'Nduja: Hard to Pronounce, Easy to Enjoy
The minute I first tried this spicy, spreadable, cured sausage I knew that it would become a regular part of my culinary repertoire. Pronounced en-doo-ja, this new item from La Quercia is one of my very favorite Passport Italy treats. Here is why...
First it is extremely versatile. Wonderful just slathered on warm bread or a cracker, but moving just beyond an antipasti platter, I have already decided that it would be delicious on almost any sandwich, grilled cheese, or burger.
'Nduja is a specialty of Calabria, in southern Italy. Traditionally considered peasant food, the Italian version is made from the "poor cuts" of pork preserved with Calabrian pepper, but the 'Nduja Americana from La Quercia is made with prosciutto and speck - quite the opposite of poor cuts. This version is spiced with American red pepper and is has a great balance between umami and spice.

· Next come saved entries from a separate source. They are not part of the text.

-- ==== Sys2Proof/Machine/Effects.lean ====
section
/-! DEFINITION. The sequencer operations (42_effects.md): the five effects. BRIGHTNESS is the same at every emission of an
effect, since no effect writes it and nothing else runs meanwhile (R100). -/

namespace Sys2Proof.Machine

/-- `PALETTE` (R103): Red, Orange, Yellow, Green, Cyan, Blue, Purple, Pink, White. -/
def palette : List Colour :=
  [⟨255, 0, 0⟩, ⟨255, 165, 0⟩, ⟨255, 255, 0⟩, ⟨0, 255, 0⟩, ⟨0, 255, 255⟩, ⟨0, 0, 255⟩, ⟨128, 0, 128⟩, ⟨255, 192, 203⟩,
    ⟨255, 255, 255⟩]

/-- `T_BLANK` (R6, R107): 0.05 seconds. -/
def tBlank : Scalar := 1 / 20

/-- One emission of an effect and the wait after it (R101, D21). -/
def emitAndWait (q : Scalar) (t : Scalar) (c : Colour) : List Micro :=
  emitPixelScript q c.r c.g c.b ++ [.event (.wait t)]

/-- The domain test of an effect's times (R102, D23). -/
def whenTimes (ts : List Scalar) (p : Plan) : Plan :=
  if ts.all (fun t => decide (0 ≤ t)) then p else .error .negativeTime

/-- DEMO_SEQUENCE (R103): nine colours with a wait after each, then a clear. -/
def demoScript (q delay : Scalar) : List Micro :=
  palette.flatMap (emitAndWait q delay) ++ clearScript q

/-- DEMO_SEQUENCE (R103). -/
def planDemoSequence (delay : Scalar) (s : State) : Plan :=
  whenReady s (whenTimes [delay] (.ok (demoScript s.brightness delay ++ [.reply .done])))

/-- DEMO_SEQUENCE (R103). -/
def execDemoSequence (delay : Scalar) (s : State) : Host.Outcome State Fault Refusal :=
  perform (planDemoSequence delay s) s

/-- The values of `i` in one cycle of BREATHING_EFFECT (R104): 0 to 49 rising, then 50 to 0 falling. -/
def breathSteps : List Nat :=
  List.range 50 ++ (List.range 51).reverse

/-- The colours of BREATHING_EFFECT (R104); a count of cycles below one gives none (R102, D23). -/
def breathColours (c : Colour) (cycles : Int) : List Colour :=
  (List.replicate cycles.toNat breathSteps).flatten.map fun i : Nat =>
    ⟨breathChannel c.r i, breathChannel c.g i, breathChannel c.b i⟩

/-- BREATHING_EFFECT (R104). -/
def breathScript (q : Scalar) (c : Colour) (cycles : Int) (duration : Scalar) : List Micro :=
  (breathColours c cycles).flatMap (emitAndWait q (duration / 100))

/-- BREATHING_EFFECT (R104). -/
def planBreathingEffect (r g b cycles : Int) (duration : Scalar) (s : State) : Plan :=
  whenReady s (whenTimes [duration] (.ok (breathScript s.brightness ⟨r, g, b⟩ cycles duration ++ [.reply .done])))

/-- BREATHING_EFFECT (R104). -/
def execBreathingEffect (r g b cycles : Int) (duration : Scalar) (s : State) : Host.Outcome State Fault Refusal :=
  perform (planBreathingEffect r g b cycles duration s) s

/-- The colours of RAINBOW (R106): WHEEL(0) to WHEEL(255), once per cycle. -/
def rainbowColours (cycles : Int) : List Colour :=
  (List.replicate cycles.toNat (List.range 256)).flatten.map fun i : Nat => wheel (i : Int)

/-- RAINBOW (R106): every step goes through SET_COLOR at index 0 (C3), and a wait follows it. -/
def rainbowScript (ledCount : Int) (q : Scalar) (cycles : Int) (speed : Scalar) : List Micro :=
  (rainbowColours cycles).flatMap fun c => setColorScript ledCount q c.r c.g c.b 0 ++ [.event (.wait speed)]

/-- RAINBOW (R106). -/
def planRainbow (cycles : Int) (speed : Scalar) (s : State) : Plan :=
  whenReady s (whenTimes [speed] (.ok (rainbowScript s.ledCount s.brightness cycles speed ++ [.reply .done])))

/-- RAINBOW (R106). -/
def execRainbow (cycles : Int) (speed : Scalar) (s : State) : Host.Outcome State Fault Refusal :=
  perform (planRainbow cycles speed s) s

/-- The four emissions of one pair of POLICE_LIGHTS with their waits (R107, D29). -/
def policePair (q speed : Scalar) : List Micro :=
  emitAndWait q speed ⟨255, 0, 0⟩ ++ emitAndWait q tBlank ⟨0, 0, 0⟩
    ++ emitAndWait q speed ⟨0, 0, 255⟩ ++ emitAndWait q tBlank ⟨0, 0, 0⟩

/-- A bound on the number of pairs: each pair pauses for `2*speed + 0.1` seconds at least, so this many use up `duration`
(R107). It makes the loop structural; a reading always ends it (`policeLoop_reads_past_duration` in Laws). -/
def policeBound (duration speed : Scalar) : Nat :=
  ⌈duration / (2 * speed + 1 / 10)⌉.toNat

/-- The loop of POLICE_LIGHTS from a state in which the check is about to be made (R107, D22): read the clock, and while
less than `duration` has elapsed since `start`, do one pair. -/
def policeLoop (duration speed start : Scalar) : Nat → State → List Micro
  | 0, _ => [.readClock]
  | n + 1, s =>
    if (run [.readClock] s).clock - start < duration then
      .readClock :: (policePair s.brightness speed
        ++ policeLoop duration speed start n (run (.readClock :: policePair s.brightness speed) s))
    else [.readClock]

/-- POLICE_LIGHTS (R107): `start` is a first reading of the clock. -/
def policeScript (duration speed : Scalar) (s : State) : List Micro :=
  .readClock :: policeLoop duration speed (run [.readClock] s).clock (policeBound duration speed) (run [.readClock] s)

/-- POLICE_LIGHTS (R107). -/
def planPoliceLights (duration speed : Scalar) (s : State) : Plan :=
  whenReady s (whenTimes [duration, speed] (.ok (policeScript duration speed s ++ [.reply .done])))

/-- POLICE_LIGHTS (R107). -/
def execPoliceLights (duration speed : Scalar) (s : State) : Host.Outcome State Fault Refusal :=
  perform (planPoliceLights duration speed s) s

/-- The colours of FADE_BETWEEN_COLORS (R108): `steps + 1` of them, the ratio going from 0 to 1. -/
def fadeColours (c1 c2 : Colour) (steps : Int) : List Colour :=
  (List.range (steps.toNat + 1)).map fun k : Nat =>
    ⟨fadeChannel c1.r c2.r ((k : Scalar) / (steps : Scalar)), fadeChannel c1.g c2.g ((k : Scalar) / (steps : Scalar)),
      fadeChannel c1.b c2.b ((k : Scalar) / (steps : Scalar))⟩

/-- FADE_BETWEEN_COLORS (R108). -/
def fadeScript (q : Scalar) (c1 c2 : Colour) (steps : Int) (duration : Scalar) : List Micro :=
  (fadeColours c1 c2 steps).flatMap (emitAndWait q (duration / (steps : Scalar)))

/-- FADE_BETWEEN_COLORS (R108); fewer than one step is refused, and so is a negative duration (R102, D23). R130 gives the two
tests no order; that the steps are tested first is a DESIGN CHOICE (log 27). -/
def planFadeBetweenColors (c1 c2 : Colour) (steps : Int) (duration : Scalar) (s : State) : Plan :=
  whenReady s (if steps < 1 then .error .stepsBelowOne
    else whenTimes [duration] (.ok (fadeScript s.brightness c1 c2 steps duration ++ [.reply .done])))

/-- FADE_BETWEEN_COLORS (R108). -/
def execFadeBetweenColors (c1 c2 : Colour) (steps : Int) (duration : Scalar) (s : State) :
    Host.Outcome State Fault Refusal :=
  perform (planFadeBetweenColors c1 c2 steps duration s) s

end Sys2Proof.Machine
end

Most recently, I made a cavatelli pasta and slightly warmed the 'nduja to create a sauce, mixed the pasta with the sauce, then topped the finished pasta with fresh ricotta that you can find in the deli case. As I was eating dinner, I was already thinking about to make the dish again.
Make sure you make a point to try this new treat while Passport Italy continues through May 13. We promise, you will thank us for the recommendation.